[Start of section]

/-! HBM (R264) -/

def hbm_evtRaw_corrected : FieldRow := ⟨0x018, 0, 0, .w1c, 0, clrCPN, 0, 1, 0, 1⟩
def hbm_evtRaw_uncorrectable : FieldRow := ⟨0x018, 1, 1, .w1c, 0, clrCPN, 0, 1, 0, 1⟩
def hbm_evtRaw_softRepair : FieldRow := ⟨0x018, 2, 2, .w1c, 0, clrCPN, 0, 1, 0, 1⟩
def hbm_evtRaw_repairExhausted : FieldRow := ⟨0x018, 3, 3, .w1c, 0, clrCPN, 0, 1, 0, 1⟩
def hbm_evtRaw_scrubPass : FieldRow := ⟨0x018, 4, 4, .w1c, 0, clrCPN, 0, 1, 0, 1⟩
def hbm_faultInfo_pc : FieldRow := ⟨0x028, 5, 0, .ro, 0x00, clrCPN, 0, 1, 0, 63⟩
def hbmId_stack : FieldRow := ⟨0x040, 3, 0, .ro, 0, clrnone, 0, 1, 0, 15⟩
def hbmId_die : FieldRow := ⟨0x040, 6, 4, .ro, 0, clrnone, 0, 1, 0, 7⟩
def hbmId_height : FieldRow := ⟨0x040, 10, 7, .ro, 0xC, clrnone, 0, 1, 0, 15⟩
def hbmId_capacityGib : FieldRow := ⟨0x040, 23, 16, .ro, 0x30, clrnone, 0, 1, 0, 255⟩
def hbmStatus_trained : FieldRow := ⟨0x044, 0, 0, .ro, 0, clrCPN, 0, 1, 0, 1⟩
def hbmStatus_degraded : FieldRow := ⟨0x044, 1, 1, .ro, 0, clrCPN, 0, 1, 0, 1⟩
def hbmScrubCtrl_enable : FieldRow := ⟨0x048, 0, 0, .rw, 1, clrCPN, 0, 1, 0, 1⟩
def hbmScrubCtrl_period : FieldRow := ⟨0x048, 15, 8, .rw, 0x18, clrCPN, 0, 1, 1, 255⟩
def hbmCeAddr_sector : FieldRow := ⟨0x050, 31, 0, .ro, 0x00000000, clrCPN, 0, 1, 0, 4294967295⟩
def hbmUeAddr_sector : FieldRow := ⟨0x054, 31, 0, .ro, 0x00000000, clrCPN, 0, 1, 0, 4294967295⟩
def hbmMarginCtrl_start : FieldRow := ⟨0x060, 0, 0, .rwg, 0, clrCPN, 0, 1, 0, 1⟩
def hbmMarginCtrl_pc : FieldRow := ⟨0x060, 6, 1, .rwg, 0x00, clrCPN, 0, 1, 0, 63⟩
def hbmMarginCtrl_kind : FieldRow := ⟨0x060, 9, 8, .rwg, 0, clrCPN, 0, 1, 0, 2⟩
def hbmMarginCtrl_offset : FieldRow := ⟨0x060, 15, 10, .rwg, 0x00, clrCPN, 0, 1, 0, 63⟩
def hbmMarginResult_done : FieldRow := ⟨0x064, 0, 0, .ro, 0, clrCPN, 0, 1, 0, 1⟩
def hbmMarginResult_pass : FieldRow := ⟨0x064, 1, 1, .ro, 0, clrCPN, 0, 1, 0, 1⟩
def hbmMarginResult_errors : FieldRow := ⟨0x064, 31, 16, .ro, 0x0000, clrCPN, 0, 1, 0, 65535⟩
def hbm_ceCount_count : FieldRow := ⟨0x070, 31, 0, .ro, 0x00000000, clrCPN, 0, 1, 0, 4294967295⟩
def ueCount_count : FieldRow := ⟨0x074, 31, 0, .ro, 0x00000000, clrCPN, 0, 1, 0, 4294967295⟩
def repairCount_count : FieldRow := ⟨0x078, 31, 0, .ro, 0x00000000, clrCPN, 0, 1, 0, 4294967295⟩
def scrubPassCount_count : FieldRow := ⟨0x07C, 31, 0, .ro, 0x00000000, clrCPN, 0, 1, 0, 4294967295⟩

/-- The fields of the HBM page's own registers (R264). -/
def hbmFields : List FieldRow := [
  hbm_evtRaw_corrected, hbm_evtRaw_uncorrectable, hbm_evtRaw_softRepair,
  hbm_evtRaw_repairExhausted, hbm_evtRaw_scrubPass, hbm_faultInfo_pc,
  hbmId_stack, hbmId_die, hbmId_height,
  hbmId_capacityGib, hbmStatus_trained, hbmStatus_degraded,
  hbmScrubCtrl_enable, hbmScrubCtrl_period, hbmCeAddr_sector,
  hbmUeAddr_sector, hbmMarginCtrl_start, hbmMarginCtrl_pc,
  hbmMarginCtrl_kind, hbmMarginCtrl_offset, hbmMarginResult_done,
  hbmMarginResult_pass, hbmMarginResult_errors, hbm_ceCount_count,
  ueCount_count, repairCount_count, scrubPassCount_count]

/-! FIREFLY (R299) -/

def ffId_hamlet : FieldRow := ⟨0x040, 1, 0, .ro, 0, clrnone, 0, 1, 0, 3⟩
def ffId_die : FieldRow := ⟨0x040, 4, 2, .ro, 0, clrnone, 0, 1, 0, 7⟩
def ffKatCtrl_start : FieldRow := ⟨0x044, 0, 0, .w1s, 0, clrCPDTN, 0, 1, 0, 1⟩
def ffKatCtrl_done : FieldRow := ⟨0x044, 1, 1, .ro, 0, clrCPDTN, 0, 1, 0, 1⟩
def ffKatSeedLo_seed : FieldRow := ⟨0x048, 31, 0, .rw, 0x00000000, clrCPDTN, 0, 1, 0, 4294967295⟩
def ffKatSeedHi_seed : FieldRow := ⟨0x04C, 31, 0, .rw, 0x00000000, clrCPDTN, 0, 1, 0, 4294967295⟩
def ffKatStream_stream : FieldRow := ⟨0x050, 31, 0, .rw, 0x00000000, clrCPDTN, 0, 1, 0, 4294967295⟩
def ffKatIndexLo_index : FieldRow := ⟨0x054, 31, 0, .rw, 0x00000000, clrCPDTN, 0, 1, 0, 4294967295⟩
def ffKatIndexHi_index : FieldRow := ⟨0x058, 15, 0, .rw, 0x0000, clrCPDTN, 0, 1, 0, 65535⟩
def ffKatOut_out : FieldRow := ⟨0x05C, 31, 0, .ro, 0x00000000, clrCPDTN, 0, 1, 0, 4294967295⟩
def valueCount_count : FieldRow := ⟨0x060, 31, 0, .ro, 0x00000000, clrCPDTN, 0, 1, 0, 4294967295⟩

/-- The fields of the FIREFLY page's own registers (R299). -/
def fireflyFields : List FieldRow := [
  ffId_hamlet, ffId_die, ffKatCtrl_start,
  ffKatCtrl_done, ffKatSeedLo_seed, ffKatSeedHi_seed,
  ffKatStream_stream, ffKatIndexLo_index, ffKatIndexHi_index,
  ffKatOut_out, valueCount_count]

/-! RING (R310) -/

def ringBaseLo_va : FieldRow := ⟨0x000, 31, 7, .rw, 0x00000000, clrCPF, 0, 1, 0, 33554431⟩
def ringBaseHi_va : FieldRow := ⟨0x004, 15, 0, .rw, 0x0000, clrCPF, 0, 1, 0, 65535⟩
def ringCtrl_enable : FieldRow := ⟨0x008, 0, 0, .rw, 0, clrCPF, 0, 1, 0, 1⟩
def ringCtrl_log2Size : FieldRow := ⟨0x008, 5, 1, .rw, 0x04, clrCPF, 0, 1, 4, 16⟩
def ringCtrl_vector : FieldRow := ⟨0x008, 16, 6, .rw, 0x000, clrCPF, 0, 1, 0, 2047⟩
def cmplBaseLo_va : FieldRow := ⟨0x00C, 31, 5, .rw, 0x00000000, clrCPF, 0, 1, 0, 134217727⟩
def cmplBaseHi_va : FieldRow := ⟨0x010, 15, 0, .rw, 0x0000, clrCPF, 0, 1, 0, 65535⟩
def ringTail_tail : FieldRow := ⟨0x014, 15, 0, .rw, 0x0000, clrCPF, 0, 1, 0, 65535⟩
def ringHead_head : FieldRow := ⟨0x018, 15, 0, .ro, 0x0000, clrCPF, 0, 1, 0, 65535⟩
def cmplTail_tail : FieldRow := ⟨0x01C, 15, 0, .ro, 0x0000, clrCPF, 0, 1, 0, 65535⟩
def ringStatus_held : FieldRow := ⟨0x020, 0, 0, .ro, 0, clrCPF, 0, 1, 0, 1⟩
def ringStatus_overrun : FieldRow := ⟨0x020, 1, 1, .w1c, 0, clrCPF, 0, 1, 0, 1⟩
def ringStatus_cmplWait : FieldRow := ⟨0x020, 2, 2, .ro, 0, clrCPF, 0, 1, 0, 1⟩
def ringStatus_fault : FieldRow := ⟨0x020, 3, 3, .ro, 0, clrCPF, 0, 1, 0, 1⟩
def cmplHead_head : FieldRow := ⟨0x024, 15, 0, .rw, 0x0000, clrCPF, 0, 1, 0, 65535⟩
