/-- The board's lands and what the Square die makes of them (R401, R454, R465 to R477). `night` is 0 outside
NIGHTWATCH, 1 while a request is pending, 2 in NIGHTWATCH. `perstPark` is a PERST_N release held during EXTEST,
`training` says that HBM training runs, `held` that the package is held in reset until MAIN_OK rises, `vfs` is the
number of enabled virtual functions (PRESUMED 0 at reset, log 7). -/
structure Board where
  island : Bool := true
  mainOk : Bool := true
  perst : Bool := true
  /-- The level of TRST_N, low by its pull at reset, and whether the TAP is in EXTEST (R476, R477). -/
  trstN : Bool := false
  extest : Bool := false
  perstPark : Bool := false
  training : Bool := true
  held : Bool := false
  squareFail : Bool := false
  hubFail : Bool := false
  night : Nat := 0
  recovery : Bool := false
  wmAddr : Nat := 0
  link : Bool := false
  vfs : Nat := 0
  /-- The sizes of BAR2 of the PF and of all VFs, as powers of two (R394, R395). -/
  bar2 : Nat := 36
  vfBar2 : Nat := 36
  pcie : SMap PcieFn := []
  /-- The value of `now` at the last C or P, the origin of SQ_UPTIME. -/
  upSince : Nat := 0
  deriving DecidableEq, Repr

/-- The guard of a page (R421): who armed it and for which offset. -/
structure Guard where
  byWatchman : Bool
  offset : Nat
  deriving DecidableEq, Repr

/-- A field held on behalf of the power manager and of the fault manager (R441, R453, R455, R456). -/
structure Power where
  /-- The DIE_CMD request that waits or runs: die and op (1 TWILIGHT, 2 DAYLIGHT). -/
  dieReq : Option (Nat × Nat) := none
  /-- A cap that was given to the Almanac and is not yet applied: limit 1 power, 2 thermal, ACLK in MHz and duty. -/
  capReq : Option (Nat × Nat × Nat) := none
  /-- A re-test that was triggered and has not run, with the reason of its withdrawals (R352, Table TIME-4). -/
  retest : Option Nat := none
  /-- Temporary fences: die and reason (3 thermal, 4 droop). -/
  tempFence : List (Nat × Nat) := []
  /-- Permanent fences in force (the Ledger's fence records). -/
  permFence : List Nat := []
  /-- Counting faults: die and SQ_UPTIME in ms (R441). -/
  fenceFaults : List (Nat × Nat) := []
  /-- Dies in TWILIGHT. -/
  twilight : List Nat := []
  /-- Dies in DUSK. -/
  dusk : List Nat := []
  /-- The instant of the last ramp grant of each die (R84). -/
  grantAt : SMap Nat := []
  /-- When the CROFT reset of a die ends (R436, R447). -/
  resetEnd : SMap Nat := []
  deriving DecidableEq, Repr

/-- A run-time fault on its way to the fault manager (R438): code, the base address of the page, its FAULT_INFO, the
job of the unit, the address of a 0x41, and the instant at which it was sent. -/
structure FaultRec where
  code : Nat
  page : Nat
  info : Word
  job : Option Nat
  sector : Nat := 0
  at_ : Nat := 0
  deriving DecidableEq, Repr

/-- A Ledger record (Table FAULT-9), without its check. -/
structure LedgerRec where
  seq : Nat
  transit : Nat
  uptime : Nat
  kind : Nat
  code : Nat
  page : Nat
  inst : Nat
  unit : Nat
  info : Nat
  job : Nat
  function : Nat
  step : Nat
  extra : Nat
  deriving DecidableEq, Repr

/-- The Ledger (R457, R458): records in flash, records buffered on the island, the next seq. -/
structure Ledger where
  flash : List LedgerRec := []
  buffer : List LedgerRec := []
  next : Nat := 0
  deriving DecidableEq, Repr

/-! ### Memory -/

/-- A mapping of a Field map (R251, R252): the physical page and the access bits. -/
structure FieldPage where
  pa : Nat
  rd : Bool
  wr : Bool
  deriving DecidableEq, Repr

/-- HBM error bookkeeping of one stack (R257 to R262), sectors by physical address: uncorrectable sectors, sectors that
the sector code still corrects, corrected reads as (sector, scrub pass or 0), the patrol passes that ended, soft repairs as
(pseudo-channel, row), the pseudo-channel of the margining test in progress, and whether the stack failed its training, so that its
storage is lost (R445). No rule says when a sector comes to hold an
error: RUN_TIME_FAULT may name some (DESIGN CHOICE, log 18). -/
structure StackMem where
  bad : List Nat := []
  weak : List Nat := []
  rowCe : List (Nat × Nat) := []
  passes : Nat := 0
  soft : List (Nat × Nat) := []
  margin : Option Nat := none
  lost : Bool := false
  deriving DecidableEq, Repr

/-- A DMA channel's descriptor in progress (R398, R399): its 32 bytes, bytes moved, outcome. -/
structure DmaRun where
  desc : List Byte
  done : Nat
  status : Nat
  index : Nat
  deriving DecidableEq, Repr

/-- A FIELD_CMD in progress (R254): op 1 MAP or 2 UNMAP, the VA page and physical page as sampled, the access bits and the
target function. -/
structure FieldReq where
  op : Nat
  va : Nat
  pa : Nat
  rd : Bool
  wr : Bool
  fn : Nat
  deriving DecidableEq, Repr

/-! ### Units -/

/-- An entry of a unit's queue: the run it belongs to, the word, whether it is the kernel's last on the unit, and for a PASS
its gathered stationary tile (tensor, row and column block) and whether every key of that tile is masked (R178). -/
structure QEntry (w : Nat) where
  run : Nat
  word : BitVec w
  last : Bool := false
  tile : Option (Nat × Nat × Nat) := none
  skip : Bool := false
  deriving DecidableEq, Repr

[End of section]

**The task**
When you reach the line with "def hbm_evtRaw_uncorrectable : FieldRow" in the records above, start writing out lines exactly, and stop once the line with "def hbm_ceCount_count : FieldRow" has been written; include nothing else.

**Response below**
def hbm_evtRaw_uncorrectable : FieldRow := ⟨0x018, 1, 1, .w1c, 0, clrCPN, 0, 1, 0, 1⟩
def hbm_evtRaw_softRepair : FieldRow := ⟨0x018, 2, 2, .w1c, 0, clrCPN, 0, 1, 0, 1⟩
def hbm_evtRaw_repairExhausted : FieldRow := ⟨0x018, 3, 3, .w1c, 0, clrCPN, 0, 1, 0, 1⟩
def hbm_evtRaw_scrubPass : FieldRow := ⟨0x018, 4, 4, .w1c, 0, clrCPN, 0, 1, 0, 1⟩
def hbm_faultInfo_pc : FieldRow := ⟨0x028, 5, 0, .ro, 0x00, clrCPN, 0, 1, 0, 63⟩
def hbmId_stack : FieldRow := ⟨0x040, 3, 0, .ro, 0, clrnone, 0, 1, 0, 15⟩
def hbmId_die : FieldRow := ⟨0x040, 6, 4, .ro, 0, clrnone, 0, 1, 0, 7⟩
def hbmId_height : FieldRow := ⟨0x040, 10, 7, .ro, 0xC, clrnone, 0, 1, 0, 15⟩
def hbmId_capacityGib : FieldRow := ⟨0x040, 23, 16, .ro, 0x30, clrnone, 0, 1, 0, 255⟩
def hbmStatus_trained : FieldRow := ⟨0x044, 0, 0, .ro, 0, clrCPN, 0, 1, 0, 1⟩
def hbmStatus_degraded : FieldRow := ⟨0x044, 1, 1, .ro, 0, clrCPN, 0, 1, 0, 1⟩
def hbmScrubCtrl_enable : FieldRow := ⟨0x048, 0, 0, .rw, 1, clrCPN, 0, 1, 0, 1⟩
def hbmScrubCtrl_period : FieldRow := ⟨0x048, 15, 8, .rw, 0x18, clrCPN, 0, 1, 1, 255⟩
def hbmCeAddr_sector : FieldRow := ⟨0x050, 31, 0, .ro, 0x00000000, clrCPN, 0, 1, 0, 4294967295⟩
def hbmUeAddr_sector : FieldRow := ⟨0x054, 31, 0, .ro, 0x00000000, clrCPN, 0, 1, 0, 4294967295⟩
def hbmMarginCtrl_start : FieldRow := ⟨0x060, 0, 0, .rwg, 0, clrCPN, 0, 1, 0, 1⟩
def hbmMarginCtrl_pc : FieldRow := ⟨0x060, 6, 1, .rwg, 0x00, clrCPN, 0, 1, 0, 63⟩
def hbmMarginCtrl_kind : FieldRow := ⟨0x060, 9, 8, .rwg, 0, clrCPN, 0, 1, 0, 2⟩
def hbmMarginCtrl_offset : FieldRow := ⟨0x060, 15, 10, .rwg, 0x00, clrCPN, 0, 1, 0, 63⟩
def hbmMarginResult_done : FieldRow := ⟨0x064, 0, 0, .ro, 0, clrCPN, 0, 1, 0, 1⟩
def hbmMarginResult_pass : FieldRow := ⟨0x064, 1, 1, .ro, 0, clrCPN, 0, 1, 0, 1⟩
def hbmMarginResult_errors : FieldRow := ⟨0x064, 31, 16, .ro, 0x0000, clrCPN, 0, 1, 0, 65535⟩
def hbm_ceCount_count : FieldRow := ⟨0x070, 31, 0, .ro, 0x00000000, clrCPN, 0, 1, 0, 4294967295⟩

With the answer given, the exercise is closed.